MATERIAL FOR THIS EXERCISE:
theorem State.evolves.reportSkipped (h : s.evolves t) (o : Order) : s.evolves (t.reportSkipped o) := by
  unfold State.reportSkipped
  split
  · exact h.reportStrike _ _ _
  · exact h.reportLift _ _
  · exact h

/-! ### Mechanism states and faults (R67, R148, R149) -/

theorem State.evolves.enter (h : s.evolves t) (st : MechState) (r : Reason) : s.evolves (t.enter st r) := by
  unfold State.enter
  split
  · exact h
  · refine .event ?_ _
    exact h

theorem State.evolves.enterWheelWait (h : s.evolves t) (c : WheelCondition) : s.evolves (t.enterWheelWait c) := by
  unfold State.enterWheelWait
  split
  · exact (h.enter _ _).event _
  · exact (h.enter _ _).event _
  · exact h

theorem State.evolves.raiseFault (h : s.evolves t) (k : FaultKind) (ch : Channel) : s.evolves (t.raiseFault k ch) := by
  unfold State.raiseFault
  dsimp only
  split
  case h_1 r hr =>
    have hlist (f : FaultRec → FaultRec) :
        s.evolves { t with drv := { t.drv with faults := changeFault t.drv.faults k ch f } } :=
      h.faults (List.length_map _).le.trans
    split
    · exact hlist _
    · exact (hlist _).event _
  case h_2 =>
    split
    case isTrue hlt =>
      refine .event (h.faults (fun _ => ?_)) _
      simp only [List.length_append, List.length_singleton]
      omega
    · exact h

theorem State.evolves.clearFault (h : s.evolves t) (k : FaultKind) (ch : Channel) : s.evolves (t.clearFault k ch) :=
  h.faults (List.length_map _).le.trans

theorem State.evolves.driven (h : s.evolves t) (ch : Channel) : s.evolves (t.driven ch) := h.clearFault _ _

theorem State.evolves.drivenIf (h : s.evolves t) (b : Bool) (ch : Channel) : s.evolves (t.drivenIf b ch) := by
  unfold State.drivenIf
  split
  · exact h.driven ch
  · exact h

/-! ### Executing orders (R72 to R82) -/

theorem State.evolves.tailOrder (h : s.evolves t) {q : Sequencer} (hh : q.heat = t.seq.heat)
    (hq : q.queue = t.seq.queue.tail) : s.evolves { t with seq := q } := by
  refine h.orders (r := t.line) hh (fun hl => ?_) id (fun ht => ⟨fun o ho => ht.1 o ?_, ht.2⟩)
  · rw [hq, List.length_tail]
    omega
  · exact List.mem_of_mem_tail (hq ▸ ho)

theorem State.evolves.popOrder (h : s.evolves t) : s.evolves t.popOrder := h.tailOrder rfl rfl

theorem State.evolves.startPosition (h : s.evolves t) (o : Order) (petal level : Nat) :
    s.evolves (t.startPosition o petal level) := by
  unfold State.startPosition
  refine .reportInFlight ?_ _
  exact h

theorem State.evolves.skipOrder (h : s.evolves t) (o : Order) : s.evolves (t.skipOrder o) := by
  unfold State.skipOrder
  refine .reportSkipped ?_ _
  split
  · exact h.popOrder.event _
  · exact h.popOrder.raise _ _

theorem State.evolves.runOrders (h : s.evolves t) (n : Nat) : s.evolves (State.runOrders n t) := by
  induction n generalizing t with
  | zero => exact h
  | succ n ih =>
    unfold State.runOrders
    split
    · refine .enter ?_ _ _
      exact h
    · split
      · exact h.enter _ _
      · split
        · exact h.startPosition _ _ _
        · exact ih (h.skipOrder _)
        · exact h.enterWheelWait _
        · exact ih h.popOrder
        · exact h
        · exact h

theorem State.evolves.runQueue (h : s.evolves t) : s.evolves t.runQueue := h.runOrders _

theorem State.evolves.enterReady (h : s.evolves t) : s.evolves t.enterReady := by
  unfold State.enterReady
  split
  · refine .enter ?_ _ _
    exact h
  · split
    · exact h.enter _ _
    · exact (h.enter _ _).runQueue

theorem State.evolves.kick (h : s.evolves t) : s.evolves t.kick := by
  unfold State.kick
  split
  · exact (h.enter _ _).runQueue
  · exact h

theorem State.evolves.appendOrders (h : s.evolves t) {l : List Order}
    (hroom : t.seq.queue.length + l.length ≤ queuePlaces) (hl : ∀ o ∈ l, o.inTravel) : s.evolves (t.appendOrders l) := by
  unfold State.appendOrders
  refine .kick (h.orders (r := t.line) rfl (fun _ => ?_) id (fun ht => ⟨?_, ht.2⟩))
  · rwa [List.length_append]
  · exact List.forall_mem_append.mpr ⟨ht.1, hl⟩

theorem State.evolves.rejudge (h : s.evolves t) : s.evolves t.rejudge := by
  unfold State.rejudge
  split
  · split
    · exact h.enterReady
    · split
      · exact h
      · exact h.enterWheelWait _
    · split
      · exact h
      · exact h.enterWheelWait _
  · exact h

/-- A pulse begins only where H keeps to 255 (R76). -/
theorem State.evolves.heatCheck (h : s.evolves t) (petal level : Nat) : s.evolves (t.heatCheck petal level) := by
  unfold State.heatCheck
  dsimp only
  split
  case isTrue hle => exact { h with heat := fun _ => hle }
  · split <;> exact h

theorem State.evolves.positionComplete (h : s.evolves t) : s.evolves t.positionComplete := by
  unfold State.positionComplete
  split
  · split
    · refine .heatCheck ?_ _ _
      exact ((h.drivenIf _ _).drivenIf _ _).drivenIf _ _
    · exact h
  · exact h

theorem State.evolves.countPulse (h : s.evolves t) : s.evolves t.countPulse := by
  unfold State.countPulse
  split <;> exact h

theorem State.evolves.finishOrder (h : s.evolves t) (petal level : Nat) : s.evolves (t.finishOrder petal level) := by
  unfold State.finishOrder
  split
  · exact h.popOrder.reportDone _ _ _ _
  · exact h

theorem State.evolves.afterIndex (h : s.evolves t) (paper : Bool) : s.evolves (t.afterIndex paper) := by
  unfold State.afterIndex
  split
  · exact h.runQueue
  · refine .enter ?_ _ _
    exact h

theorem State.evolves.indexComplete (h : s.evolves t) (paper : Bool) : s.evolves (t.indexComplete paper) := by
  unfold State.indexComplete
  split
  · refine .afterIndex (.popOrder ?_) _
    exact h.driven _
  · exact h

theorem State.evolves.moveComplete (h : s.evolves t) : s.evolves t.moveComplete := by
  unfold State.moveComplete
  split
  · refine .runQueue (.popOrder ?_)
    exact h.driven _
  · exact h

/-! ### Motions stopped on the way and homing (R69 to R71, R74, R81) -/

theorem State.evolves.stopCarriage (h : s.evolves t) (dest : Nat) : s.evolves (t.stopCarriage dest) := by
  unfold State.stopCarriage
  split <;> exact h

theorem State.evolves.stopWheel (h : s.evolves t) (dest : Nat) : s.evolves (t.stopWheel dest) := by
  unfold State.stopWheel
  split <;> exact h

theorem State.evolves.stopTurning (h : s.evolves t) : s.evolves t.stopTurning := by
  unfold State.stopTurning
  split <;> exact h

theorem State.evolves.stopLift (h : s.evolves t) : s.evolves t.stopLift := by
  unfold State.stopLift
  split <;> exact h

/-- An INDEX keeps its place in the queue with the count not yet moved (R81). -/
theorem State.evolves.stopPaper (h : s.evolves t) (k : Nat) : s.evolves (t.stopPaper k) := by
  unfold State.stopPaper State.drawReached
  dsimp only
  split
  case h_1 c rest hq =>
    split
    · refine .popOrder ?_
      exact h
    · refine h.orders (r := t.line) rfl (fun hl => ?_) id (fun ht => ⟨fun o ho => ?_, ht.2⟩)
      · simpa [hq] using hl
      · rcases List.mem_cons.mp ho with rfl | ho
        · trivial
        · exact ht.1 o (by simp [State.view, hq, ho])
  case h_2 =>
    split
    · refine .popOrder ?_
      exact h
    · exact h
  case h_3 => exact h

theorem State.evolves.abandonFlight (h : s.evolves t) : s.evolves t.abandonFlight := by
  unfold State.abandonFlight
  split
  · refine .reportLeftFlight ?_ _
    dsimp only
    split
    · exact (h.stopCarriage _).stopWheel _
    · exact h.stopCarriage _
    · exact h.stopPaper _
    · exact h
  · exact h

theorem State.evolves.abandonHoming (h : s.evolves t) : s.evolves t.abandonHoming := by
  unfold State.abandonHoming
  split
  · exact h
  · refine .stopLift ?_
    dsimp only
    split
    · exact h.stopCarriage _
    · exact h.stopCarriage _
    · exact h.stopTurning
    · exact h.stopTurning
    · exact h

theorem Sequencer.pauseToRequest_eq (q : Sequencer) : ∃ r, q.pauseToRequest = { q with pauseReq := r } := by
  unfold Sequencer.pauseToRequest
  split <;> exact ⟨_, rfl⟩

theorem State.evolves.pauseToRequest (h : s.evolves t) : s.evolves { t with seq := t.seq.pauseToRequest } := by
  obtain ⟨r, hr⟩ := t.seq.pauseToRequest_eq
  rw [hr]
  exact h

theorem State.evolves.halt (h : s.evolves t) (k : FaultKind) : s.evolves (t.halt k) := by
  unfold State.halt
  split
  · exact h
  · exact .enter (.pauseToRequest h.abandonFlight.abandonHoming.stopLift) _ _

theorem State.evolves.fault (h : s.evolves t) (k : FaultKind) (ch : Channel) : s.evolves (t.fault k ch) := by
  unfold State.fault
  dsimp only
  split
  · exact (h.raiseFault _ _).halt _
  · exact h.raiseFault _ _

theorem State.evolves.homingFault (h : s.evolves t) (k : FaultKind) (ch : Channel) : s.evolves (t.homingFault k ch) := by
  unfold State.homingFault
  split
  · exact h.fault _ _
  · refine .enter ?_ _ _
    exact h.fault _ _

theorem State.evolves.startHoming (h : s.evolves t) : s.evolves t.startHoming := by
  unfold State.startHoming
  dsimp only
  have hreq := h.abandonHoming.pauseToRequest
  split
  · exact hreq.enter _ _
  · refine .enter ?_ _ _
    exact hreq

theorem State.evolves.homeSeen (h : s.evolves t) : s.evolves t.homeSeen := by
  unfold State.homeSeen
  split
  · exact (h.driven _).clearFault _ _
  · exact h

theorem State.evolves.returnComplete (h : s.evolves t) : s.evolves t.returnComplete := by
  unfold State.returnComplete
  split
  · exact h.driven _
  · exact h

theorem State.evolves.indexSeen (h : s.evolves t) : s.evolves t.indexSeen := by
  unfold State.indexSeen
  split
  · exact (h.driven _).clearFault _ _
  · exact h

theorem State.evolves.identified (h : s.evolves t) (code : Nat) : s.evolves (t.identified code) := by
  unfold State.identified
  dsimp only
  have hevent : s.evolves (State.event { t with seq := { t.seq with wheelCode := code } } (.wheelIdentified code)) := by
    refine .event ?_ _
    exact h
  split
  · exact hevent
  · split
    · exact hevent
    · exact hevent.event _

theorem State.evolves.identRead (h : s.evolves t) (code : Nat) : s.evolves (t.identRead code) := by
  unfold State.identRead
  split
  · split
    · exact h
    · refine .identified ?_ _
      exact h.driven _
  · exact h

theorem State.evolves.homingEnd (h : s.evolves t) : s.evolves t.homingEnd := by
  unfold State.homingEnd
  dsimp only
  split
  · refine .enterReady ?_
    exact h
  · refine .enterWheelWait ?_ _
    exact h

theorem State.evolves.homeLost (h : s.evolves t) : s.evolves t.homeLost := by
  unfold State.homeLost
  split
  · refine .homingFault ?_ _ _
    exact h
  · exact h

theorem State.evolves.indexLost (h : s.evolves t) : s.evolves t.indexLost := by
  unfold State.indexLost
  split
  · refine .homingFault ?_ _ _
    exact h
  · exact h

/-! ### Tests, the lift, pauses and the cover (R79, R83 to R86, R142 to R146) -/

theorem State.evolves.testResult (h : s.evolves t) (ch : Channel) (pass : Bool) : s.evolves (t.testResult ch pass) := by
  unfold State.testResult
  dsimp only
  split
  · refine .clearFault ?_ _ _
    exact h
  · refine .fault ?_ _ _
    exact h

theorem State.evolves.nextTest (h : s.evolves t) (ch : Channel) : s.evolves (t.nextTest ch) := by
  unfold State.nextTest
  split
  · exact h
  · split
    · exact h.homingEnd
    · exact h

EXERCISE GOAL:
Find the line with "[State.view, hq, ho])" in the material above. Reproduce it and each line after it up to and including the line with "h.abandonFlight.abandonHoming.stopLift) _ _".

RESULT:
        · exact ht.1 o (by simp [State.view, hq, ho])
  case h_2 =>
    split
    · refine .popOrder ?_
      exact h
    · exact h
  case h_3 => exact h

theorem State.evolves.abandonFlight (h : s.evolves t) : s.evolves t.abandonFlight := by
  unfold State.abandonFlight
  split
  · refine .reportLeftFlight ?_ _
    dsimp only
    split
    · exact (h.stopCarriage _).stopWheel _
    · exact h.stopCarriage _
    · exact h.stopPaper _
    · exact h
  · exact h

theorem State.evolves.abandonHoming (h : s.evolves t) : s.evolves t.abandonHoming := by
  unfold State.abandonHoming
  split
  · exact h
  · refine .stopLift ?_
    dsimp only
    split
    · exact h.stopCarriage _
    · exact h.stopCarriage _
    · exact h.stopTurning
    · exact h.stopTurning
    · exact h

theorem Sequencer.pauseToRequest_eq (q : Sequencer) : ∃ r, q.pauseToRequest = { q with pauseReq := r } := by
  unfold Sequencer.pauseToRequest
  split <;> exact ⟨_, rfl⟩

theorem State.evolves.pauseToRequest (h : s.evolves t) : s.evolves { t with seq := t.seq.pauseToRequest } := by
  obtain ⟨r, hr⟩ := t.seq.pauseToRequest_eq
  rw [hr]
  exact h

theorem State.evolves.halt (h : s.evolves t) (k : FaultKind) : s.evolves (t.halt k) := by
  unfold State.halt
  split
  · exact h
  · exact .enter (.pauseToRequest h.abandonFlight.abandonHoming.stopLift) _ _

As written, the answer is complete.